4.2 Feature Extraction

For a given input image, gradients are computed for each pixel. In this method, Sobel and Robert’s filters are used to compute gradients of a given input image. Equations (2) and (3) show gradient calculation using Sobel and Robert’s filters, respectively, for a given input image I, as shown in below.

Sobel gradient operator

$$({\text{a}})\,G_{x} = \left[ {\begin{array}{*{20}c} { - 1} & 0 & { + 1} \\ { - 2} & 0 & { + 2} \\ { - 1} & 0 & { + 1} \\ \end{array} } \right] \,^{*} \,I\quad \quad ( {\text{b)}}\,G_{y} = \left[ {\begin{array}{*{20}c} { + 1} & { + 2} & { + 1} \\ { 0} & { 0} & { 0} \\ { - 1} & { - 2} & { - 1} \\ \end{array} } \right]\,^{*} \,I$$

(2)

Robert’s gradient operator

$$({\text{a}})\,G_{x} = \left[ {\begin{array}{*{20}c} { + 1} & { 0} \\ { 0} & { - 1} \\ \end{array} } \right] \,^{*} \,I\quad \quad ({\text{b}})\,G_{y} = \left[ {\begin{array}{*{20}c} { 0} & { + 1} \\ { - 1} & { 0} \\ \end{array} } \right]\,^{*} \,I$$

(3)

Then, gradients are converted into magnitude and direction using Eq. (4). The gradients directions are converted into eight equal bins with 45⁰ intervals.

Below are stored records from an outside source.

-- ==== Sys2Proof/Machine/Sender.lean ====
section
/-! DEFINITION. The transitions of the sender state machine (44_sender_fsm.md R180 to R191). -/

namespace Sys2Proof.Machine

/-- `S.FETCH` (R181). -/
def execSFetch (s : State) : Result :=
  match nextChunk s.launch s.snd with
  | .refused r => .refused r
  | .fatal code => .next (raiseFatal .snd code s)
  | .yield c x =>
    .next { s with snd := { x with chunk := Latch.write (x.chunk.value.load c), phase := SPhase.send } }

/-- The frame `S.SEND` shows for the buffered chunk (R182). -/
def bufferedFrame (l : Launch) (b : ChunkBuffer) : Except Refusal Image :=
  if b.term then encTermImage l (indexBits b.index) else encDataImage l (indexBits b.index) b.payload

/-- `S.SEND` (R182). -/
def execSSend (s : State) : Result :=
  match bufferedFrame s.launch s.snd.chunk.value with
  | .error r => .refused r
  | .ok img =>
    .next (display .data img
      { s with
        snd := { s.snd with
          curIndex := Latch.write s.snd.chunk.value.index
          lastTerm := Latch.write s.snd.chunk.value.term
          phase := SPhase.poll } })

/-- `S.POLL` with the acquisition's outcome (R183). -/
def execSPoll (d : AcqDraw) (s : State) : Result :=
  match acquire .ack d s with
  | none => .next (raiseFatal .snd .acqFail s)
  | some img => .next { s with snd := { s.snd with frame := Latch.write img, phase := SPhase.check } }

/-- `S.CHECK` (R184). -/
def execSCheck (s : State) : Result :=
  if ackMatches (decAckImage s s.snd.frame.value) s.snd.curIndex.value then
    if s.snd.lastTerm.value then .next (s.sGoto SPhase.done) else .next (s.sGoto SPhase.fetch)
  else .next (s.sGoto SPhase.backoff)

/-- `S.BACKOFF` with the cancel sample (R186). The wait has no state effect (60_exceptions.md R253). -/
def execSBackoff (cancel : Bool) (s : State) : Result :=
  if cancel then .next (s.sGoto SPhase.abort) else .next (s.sGoto SPhase.poll)

/-- `S_DONE` has no enabled step (R187). -/
def execSHaltDone (s : State) : Result :=
  noStep s

/-- `S_ABORT` has no enabled step (R188). -/
def execSHaltAbort (s : State) : Result :=
  noStep s

/-- `S_FATAL` has no enabled step (R189). -/
def execSHaltFatal (s : State) : Result :=
  noStep s

end Sys2Proof.Machine
end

$$( {\text{a)}}\,\uptheta = \tan^{ - 1} \frac{{g_{x} }}{{g_{y} }}\quad \quad ( {\text{b)}}\,m = \sqrt {g_{x}^{2} + g_{y}^{2} }$$

(4)

After that, magnitude matrix is convoluted with mean mask to eliminate noise which may cause aliasing effect. Equation (5) shows the 7 × 7 mean mask used in the proposed method. Figure 4 shows the overview of W-CoHOG feature calculation process.

$${\text{Conv}}_{7 \times 7} = \frac{1}{49}\left[ {\begin{array}{*{20}c} 1 & 1 & 1 & 1 & 1 & 1 & 1 \\ 1 & 1 & 1 & 1 & 1 & 1 & 1 \\ 1 & 1 & 1 & 1 & 1 & 1 & 1 \\ 1 & 1 & 1 & 1 & 1 & 1 & 1 \\ 1 & 1 & 1 & 1 & 1 & 1 & 1 \\ 1 & 1 & 1 & 1 & 1 & 1 & 1 \\ 1 & 1 & 1 & 1 & 1 & 1 & 1 \\ \end{array} } \right]$$

(5)

Weight Function

In this proposed method magnitude component of a gradient is used as weight function to calculate weighted co-occurrence matrix. In order to calculate magnitude weighted co-occurrence matrix, the magnitude weights of each pixel are calculated. Weight function is applied to co-occurrence matrix to influence the co-occurrence matrix using gradient magnitude of each pixel. The weight functions used in this method are described in following paragraph.

Let I be a given input image. i, j are the any two orientations in the given eight orientations and Δx, Δy are offset for co-occurrence. $C_{{\Delta x,\Delta y}} \left( {i,j} \right)$ is weighted co-occurrence matrix for a given offset Δx, Δy and orientation i, j. The Eqs. (6 and 7) describes the calculation of the weighted co-occurrence matrix.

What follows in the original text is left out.